Sosyal medyayı yasaklama sebeplerinin başında işverenin zamanını çalmak geliyor. Peki Facebook’ta vaktinizi çalarken paylaştığı videolar YouTube’da, Vimeo’da yok mu zannediyorsunuz? Ya da ekşi sözlük daha mı az eğlenceli vakit öldürmek için? Ya da farklı sitelerde çevrimiçi oyun oynamak?

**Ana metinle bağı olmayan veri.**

-- ==== Sys2Proof/Proofs/EngineEvents.lean ====
section
/-! The events of the engines: the acceptance of a command, the tile-step, the publish and the saves (06 R139 to R159; 10 R248; 15 R378). -/

namespace Sys2Proof.Proofs

open Sys2Proof.Machine Sys2Proof.Statements

/-- A state with an engine of a cluster changed. -/
def withEngine (s : State) (k : Nat) (copy : Bool) (f : Engine → Engine) : State :=
  s.setCluster k (if copy then { s.cluster k with copy := f (s.cluster k).copy } else { s.cluster k with trestle := f (s.cluster k).trestle })

theorem modEngine_run (k : Nat) (copy : Bool) (f : Engine → Engine) (s : State) :
    modEngine k copy f s = .ok ((), withEngine s k copy f) := rfl

@[simp] theorem withEngine_engine (s : State) (k : Nat) (copy : Bool) (f : Engine → Engine) :
    (withEngine s k copy f).engine k copy = f (s.engine k copy) := by
  rw [withEngine, State.engine, State.cluster_setCluster]
  cases copy <;> rfl

@[simp] theorem withEngine_thread (s : State) (k tid : Nat) (copy : Bool) (f : Engine → Engine) :
    (withEngine s k copy f).thread tid = s.thread tid := rfl

@[simp] theorem withEngine_core (s : State) (k c : Nat) (copy : Bool) (f : Engine → Engine) :
    (withEngine s k copy f).core c = s.core c := rfl

@[simp] theorem engine_setSlot (s : State) (tid k : Nat) (copy : Bool) (v : Slot) : (s.setSlot tid v).engine k copy = s.engine k copy := rfl

@[simp] theorem engine_setCore (s : State) (c k : Nat) (copy : Bool) (v : Core) : (s.setCore c v).engine k copy = s.engine k copy := rfl

theorem thread_setCore_of_slots {s : State} {c : Nat} {v : Core} (h : v.slots = (s.core c).slots) (tid : Nat) :
    (s.setCore c v).thread tid = s.thread tid := congrArg Slot.thread (slot_setCore_of_slots h tid)

theorem answer_run {s : State} {tid : Nat} {x : Thread} (r : Reply) (hx : s.thread tid = some x) :
    answer tid r s = .ok ((), s.setSlot tid { s.slot tid with thread := some { x with
      park := none
      resume := { x.resume with reply := some r } } }) := modThread_run _ hx

/-- The number of an engine's identities (06 R158): 0 of the trestle, 1 of the copy unit. -/
def unitNumber (copy : Bool) : Nat := if copy then 1 else 0

/-- A command whose context has a share and whose core has room becomes a job with an identity (06 R139, R158, R159; 10 R248). -/
theorem acceptJob_accepts {tid kind serial : Nat} {copy keep : Bool} {ws : List Word} {s s1 s2 : State} {x : Thread}
    (hx : s.thread tid = some x) (hpark : x.park = some (.engine kind ws keep)) (hkind : decide (2 ≤ kind) = copy)
    (hflush : Gives (flushFor tid x) s () s1)
    (hraise : Gives (raise (engineAgent (clusterOf (coreOf tid)) copy) (s.pts (coreOf tid))) s1 () s2) (hx2 : s2.thread tid = some x)
    (hshare : copy = false → s2.weight (coreOf tid) x.ctx ≠ 0)
    (hjobs : ((s2.engine (clusterOf (coreOf tid)) copy).jobs.filter (fun j => j.core = coreOf tid)).length < (if copy then 8 else 4))
    (hheld : ((s2.core (coreOf tid)).status.filter (fun e => decide (32768 ≤ e.jid) = copy)).length < 64)
    (hserial : serial = nextJobSerial (((s2.core (coreOf tid)).status.filter (fun e => decide (32768 ≤ e.jid) = copy)).map (·.jid % 4096))
      4096 ((s2.core (coreOf tid)).serial.getD (unitNumber copy) 1 % 4096)) :
    ∃ t j, acceptJob tid copy s = .ok (some j, t) ∧
      j = { jid := 32768 * unitNumber copy + 4096 * (coreOf tid % 8) + serial, kind := kind, ctx := x.ctx, core := coreOf tid, tid := x.home
            launch := x.launch, param := ws, time := (s2.clock (engineAgent (clusterOf (coreOf tid)) copy)).t } ∧
      (t.engine (clusterOf (coreOf tid)) copy).jobs = (s2.engine (clusterOf (coreOf tid)) copy).jobs ++ [j] ∧
      (t.core (coreOf tid)).status = (s2.core (coreOf tid)).status ++ [{ jid := j.jid, ctx := x.ctx, launch := x.launch, keep := keep }] ∧
      t.thread tid = some { x with
        park := none
        resume := { x.resume with reply := some { status := 0, value := word j.jid, time := j.time } } } := by
  have share : ¬(!copy && decide (s2.weight (coreOf tid) x.ctx = 0)) = true := by
    cases copy
    · simpa using hshare rfl
    · simp
  have room : ¬(decide ((if copy then 8 else 4) ≤ ((s2.engine (clusterOf (coreOf tid)) copy).jobs.filter
      (fun j => decide (j.core = coreOf tid))).length) || decide (64 ≤ ((s2.core (coreOf tid)).status.filter
      (fun e => decide (decide (32768 ≤ e.jid) = copy))).length)) = true := by
    simp only [Bool.or_eq_true, decide_eq_true_eq, not_or, not_le]
    exact ⟨hjobs, hheld⟩
  unfold acceptJob
  rw [bind_getS, bind_ok (needSome_ok hx)]
  simp only [hpark]
  rw [bind_ok (need_ok (decide_eq_true hkind)), bind_ok hflush, bind_ok hraise, bind_ok (timeOf_run _ _), bind_getS, if_neg share,
    if_neg room, ← unitNumber, ← hserial, bind_ok (modCore_run _ _ _), bind_ok (modEngine_run _ _ _ _), bind_ok (answer_run _ ?hx3)]
  case hx3 =>
    rw [withEngine_thread, thread_setCore_of_slots]
    · exact hx2
    · rfl
  refine ⟨_, _, rfl, rfl, ?_, ?_, ?_⟩
  · rw [engine_setSlot, withEngine_engine, engine_setCore]
  · rw [core_setSlot, withEngine_core, State.core_setCore]
  · exact State.thread_setSlot _ _ _

/-- TRESTLE_ACCEPT and COPY_ACCEPT complete as O44 says. -/
theorem engineAcceptance_completes : engineAcceptanceCompletes := by
  intro i tid kind copy keep ws s s1 s2 x n serial hi ht hx hpark hflush hraise hx2 hshare hjobs hheld hserial
  have form : decide (2 ≤ kind) = copy ∧ n = unitNumber copy ∧ kind ≠ 3 := by
    obtain ⟨-, rfl, hk, rfl⟩ | ⟨-, rfl, rfl, rfl⟩ := hi
    · exact ⟨decide_eq_false (by omega), rfl, by omega⟩
    · exact ⟨rfl, rfl, by decide⟩
  obtain ⟨hkind, rfl, hcoll⟩ := form
  obtain ⟨t, j, hjob, rfl, jobs, status, thread⟩ :=
    acceptJob_accepts hx hpark hkind hflush hraise hx2 hshare hjobs hheld hserial
  refine ⟨t, _, ?_, rfl, jobs, status, by rw [thread]; rfl, by rw [thread]; rfl⟩
  obtain ⟨rfl, rfl, -, -⟩ | ⟨rfl, rfl, -, -⟩ := hi
  · rw [exec_trestleAccept]
    refine unit_ok (decide_eq_true ht) ?_
    rw [bind_ok hjob]
    rfl
  · rw [exec_copyAccept]
    refine unit_ok (decide_eq_true ht) ?_
    rw [bind_ok hjob]
    simp only [hcoll, if_false]
    rfl

/-- TILE_STEP runs the current job of the next core for one step of its tile, and a turn that its job no longer needs ends (06 R142, R149). -/
theorem tileStep_completes {k mism core : Nat} {room fetch : Bool} {s s1 t : State} {j : Job} (hk : k < 512)
    (hcore : (s.engine k false).nextCore = some core) (hj : (s.engine k false).current core = some j) (hcancel : j.cancel = false)
    (hs1 : s1 = s.setCluster k { s.cluster k with trestle := { (s.engine k false) with
      pointer := core
      turn := (if 0 < (s.engine k false).turn ∧ (s.engine k false).pointer = core then (s.engine k false).turn
        else max 1 (s.weight j.core j.ctx)) - 1 } })
    (h : Gives (do
      runJob k false j (tileOf mism room fetch)
      modEngine k false (fun e => if e.jobs.any (fun x => x.jid = j.jid && !x.ready) then e else { e with turn := 0 })) s1 () t) :
    exec (.tileStep k mism room fetch) s = .next t := by
  have turns : withEngine s k false (fun e => { e with
      pointer := core
      turn := (if (decide (0 < (s.engine k false).turn) && decide ((s.engine k false).pointer = core)) = true then e.turn
        else max 1 (s.weight j.core j.ctx)) - 1 }) = s1 := by
    rw [hs1]
    simp only [Bool.and_eq_true, decide_eq_true_eq]
    rfl
  rw [exec_tileStep]
  refine unit_ok (decide_eq_true hk) ?_
  rw [bind_getS, bind_ok (needSome_ok hcore), bind_ok (needSome_ok hj), bind_ok (modEngine_run _ _ _ _), turns]
  simp only [hcancel, Bool.false_eq_true, if_false]
  exact h

section
variable {k core : Nat} {copy : Bool} {s s2 t : State} {j : Job} {sh : FMap Shadow}
  (hj : (s.engine k copy).jobs.find? (fun j => j.ready && j.core % 8 = core && !(j.shadow.any (fun p => p.2.attr = .coh && s.isHeld p.1))) =
    some j) (hsh : Gives (shadowOf k copy j) s sh s2)
include hj hsh

theorem publish_visible {s1 : State} (hclean : sh.find? (fun p => p.2.poison) = none)
    (hlines : Gives (publishLines (engineAgent k copy) (some j.core) sh) s2 () s1) (hend : Gives (endJob k copy j 0 0) s1 () t) :
    publish k copy core s = .ok ((), t) := by
  unfold publish
  rw [bind_getS, bind_ok (needSome_ok hj), bind_ok hsh]
  simp only [hclean]
  rw [bind_ok hlines]
  exact hend

theorem publish_poisoned {p : Nat × Shadow} (hbad : sh.find? (fun p => p.2.poison) = some p) (hend : Gives (endJob k copy j 5 p.2.va) s2 () t) :
    publish k copy core s = .ok ((), t) := by
  unfold publish
  rw [bind_getS, bind_ok (needSome_ok hj), bind_ok hsh]
  simp only [hbad]
  exact hend

end

/-- PUBLISH makes a clean shadow visible and ends its job with status OK; a poisoned line ends it POISON (06 R157; 15 R364). -/
theorem publish_completes {k core : Nat} {copy : Bool} {s : State} {j : Job} (hk : k < 512) (hc : core < 8)
    (hj : (s.engine k copy).jobs.find? (fun j => j.ready && j.core % 8 = core &&
      !(j.shadow.any (fun p => p.2.attr = .coh && s.isHeld p.1))) = some j) {sh : FMap Shadow} {s2 : State}
    (hsh : Gives (shadowOf k copy j) s sh s2) :
    (∀ s1 t, sh.find? (fun p => p.2.poison) = none → Gives (publishLines (engineAgent k copy) (some j.core) sh) s2 () s1 →
      Gives (endJob k copy j 0 0) s1 () t → exec (.publish k copy core) s = .next t) ∧
    (∀ p t, sh.find? (fun p => p.2.poison) = some p → Gives (endJob k copy j 5 p.2.va) s2 () t →
      exec (.publish k copy core) s = .next t) := by
  have wf : wellFormed (.publish k copy core) = true := by simp [wellFormed, hk, hc]
  rw [exec_publish]
  exact ⟨fun s1 t hclean hlines hend => unit_ok wf (publish_visible hj hsh hclean hlines hend),
    fun p t hbad hend => unit_ok wf (publish_poisoned hj hsh hbad hend)⟩

/-- What a save leaves of its job and its engine once the area is written and the job's lines and misses are gone (15 R378). -/
def markSaved (k : Nat) (copy : Bool) (j : Job) (p : PreRequest) (floor : Nat) : M Unit := do
  modJob k copy j.jid (fun j => { j with
    saved := some p.addr
    savedTime := extendTime floor j.time
    pinned := [] })
  modEngine k copy (fun e => { e with
    pre := none
    preJob := j.jid
    turn := if e.pointer = j.core % 8 then 0 else e.turn })

/-- A state in which a job's misses have left the walker's queue (14 R343). -/
def missesDropped (s : State) (k : Nat) (copy : Bool) (jid : Nat) : State :=
  s.setCluster k { s.cluster k with asked := (s.cluster k).asked.filter (fun m => !(m.copy = copy && m.jid = jid)) }

section
variable {k : Nat} {s s1 s2 t : State} {j : Job} {p : PreRequest}

/-- A job is saved: its area is written, its lines are unpinned, and its misses leave the walker's queue. -/
theorem saveJob_saves {copy : Bool} {area : Job → M (List Word)} {s0 : State} {ws : List Word} (hpre : (s.engine k copy).pre = some p)
    (hstep : p.stepped = true) (hj : (s.engine k copy).jobs.find? (fun j => j.jid = p.jid) = some j) (hcancel : j.cancel = false)
    (harea : Gives (area j) s ws s0) (hwrite : Gives (physWrites p.addr ws) s0 () s1) (hunpin : Gives (unpin j.pinned) s1 () s2)
    (hmark : Gives (markSaved k copy j p s2.floor) (missesDropped s2 k copy j.jid) () t) : saveJob k copy area s = .ok ((), t) := by
  unfold saveJob
  rw [bind_getS, bind_ok (needSome_ok hpre), bind_ok (need_ok hstep), bind_ok (needSome_ok hj), bind_ok harea, bind_ok hwrite,
    bind_ok hunpin, bind_ok (show dropMisses k copy j.jid s2 = .ok ((), missesDropped s2 k copy j.jid) from rfl), bind_getS]
  simp only [hcancel, Bool.false_eq_true, if_false]
  exact hmark

variable (hk : k < 512) (hstep : p.stepped = true) (hcancel : j.cancel = false) (hunpin : Gives (unpin j.pinned) s1 () s2)
include hk hstep hcancel hunpin

/-- TRESTLE_SAVE writes the job's area (06 R154; 15 R378). -/
theorem trestleSave_completes (hpre : (s.engine k false).pre = some p)
    (hj : (s.engine k false).jobs.find? (fun j => j.jid = p.jid) = some j) (hwrite : Gives (physWrites p.addr j.area) s () s1)
    (hmark : Gives (markSaved k false j p s2.floor) (missesDropped s2 k false j.jid) () t) : exec (.trestleSave k) s = .next t := by
  rw [exec_trestleSave]
  exact unit_ok (decide_eq_true hk) (saveJob_saves hpre hstep hj hcancel rfl hwrite hunpin hmark)

/-- COPY_SAVE writes the job's area, and keeps the contributions that the area holds (10 R253, R258; 15 R378). -/
theorem copySave_completes {s0 : State} (hpre : (s.engine k true).pre = some p)
    (hj : (s.engine k true).jobs.find? (fun j => j.jid = p.jid) = some j)
    (hparts : Gives (modJob k true j.jid (fun y => { y with parts := if y.kind = 3 then s.partsOf y else [] })) s () s0)
    (hwrite : Gives (physWrites p.addr (j.copyArea s)) s0 () s1)
    (hmark : Gives (markSaved k true j p s2.floor) (missesDropped s2 k true j.jid) () t) : exec (.copySave k) s = .next t := by
  rw [exec_copySave]
  refine unit_ok (decide_eq_true hk) (saveJob_saves hpre hstep hj hcancel (ws := j.copyArea s) ?_ hwrite hunpin hmark)
  rw [Gives, bind_getS, bind_ok hparts]
  rfl

end

/-! A job that is saved while a miss of its own waits for its walk. -/

/-- A copy job of core 0. -/
def missingJob : Job := { jid := 9, kind := 2, ctx := 1, core := 0, tid := 0, launch := 0, param := [], time := 0 }

/-- The request that the job be pre-empted. -/
def missingRequest : PreRequest := { addr := 0x300000, jid := 9, stepped := true }

/-- The copy unit of cluster 0 is to save the job, of which a miss waits for the walk of page 2. -/
def missingState : State := { clusters := [(0, {
  copy := { jobs := [missingJob], pre := some missingRequest }
  asked := [{ ctx := 1, page := 2, copy := true, jid := 9 }] })] }

/-- How many misses wait in cluster 0 after a computation that goes through. -/
def missesLeft : Except Abort (Unit × State) → Option Nat
  | .ok (_, t) => some (t.cluster 0).asked.length
  | .error _ => none

/-- How many misses wait in cluster 0 after a step. -/
def missesAfter : Host.Outcome State Fault Refusal → Option Nat
  | .next t => missesLeft (.ok ((), t))
  | _ => none

theorem missesLeft_some {r : Except Abort (Unit × State)} {n : Nat} (h : missesLeft r = some n) :
    ∃ t, r = .ok ((), t) ∧ missesAfter (.next t) = some n := by
  cases r with
  | ok v => exact ⟨v.2, rfl, h⟩
  | error e => cases h

/-- The computations that O44 says make a COPY_SAVE of the job. -/
def savedAsStated : M Unit := do
  modJob 0 true missingJob.jid (fun y => { y with parts := if y.kind = 3 then missingState.partsOf y else [] })
  physWrites missingRequest.addr (missingJob.copyArea missingState)
  unpin missingJob.pinned
  let s ← getS
  markSaved 0 true missingJob missingRequest s.floor

theorem savedAsStated_keeps : missesLeft (savedAsStated missingState) = some 1 := by decide +kernel

theorem missingState_saved : missesAfter (exec (.copySave 0) missingState) = some 0 := by decide +kernel

/-- Refutes O44: of TRESTLE_SAVE and COPY_SAVE it leaves out that the misses of the saved job leave the walker's queue (14 R343), so with
one there, as here, the state that it says they leave is not theirs. With the misses dropped the saves complete (`trestleSave_completes`,
`copySave_completes`), and the rest of O44 holds: `engineAcceptance_completes`, `tileStep_completes`, `publish_completes`,
`chunksExact_holds`, `chunksAccumulate_holds`, `slicesAccumulate_holds` and `elementsFinished_holds`. -/
theorem not_engineEventsComplete : ¬ Obligations.EngineEventsComplete := by
  unfold Obligations.EngineEventsComplete
  rintro ⟨-, ⟨-, -, -, saves⟩, -⟩
  obtain ⟨t, ht, hone⟩ := missesLeft_some savedAsStated_keeps
  obtain ⟨_, s0, hparts, ht⟩ := bind_inv ht
  obtain ⟨_, s1, hwrite, ht⟩ := bind_inv ht
  obtain ⟨_, s2, hunpin, hmark⟩ := bind_inv ht
  have saved := saves 0 missingState s0 s1 s2 t missingJob missingRequest (by decide) rfl rfl rfl rfl hparts hwrite hunpin hmark
  rw [← saved, missingState_saved] at hone
  exact absurd hone (by decide)

end Sys2Proof.Proofs
end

Bir eleman sosyal medyaya girişi yasaklandığı için zamanınızı çalmıyor mu zannediyorsunuz? Söz konusu olan eğer iş ahlakıysa bir insanda ya vardır ya yoktur. Yoksa zaten iş yerinde internet bile olmasa kankalarıyla eğlenerek zaten kendinin ve sizin vaktinizi öldürecektir.

Başlığa dönecek olursak, İK tarafından kabul gören yeni satış ve pazarlama müdürünüz sosyal medyayı doğru kullanamayacak kadar beceriksiz mi? Yoksa sorunu başka bir yerde mi aramalı?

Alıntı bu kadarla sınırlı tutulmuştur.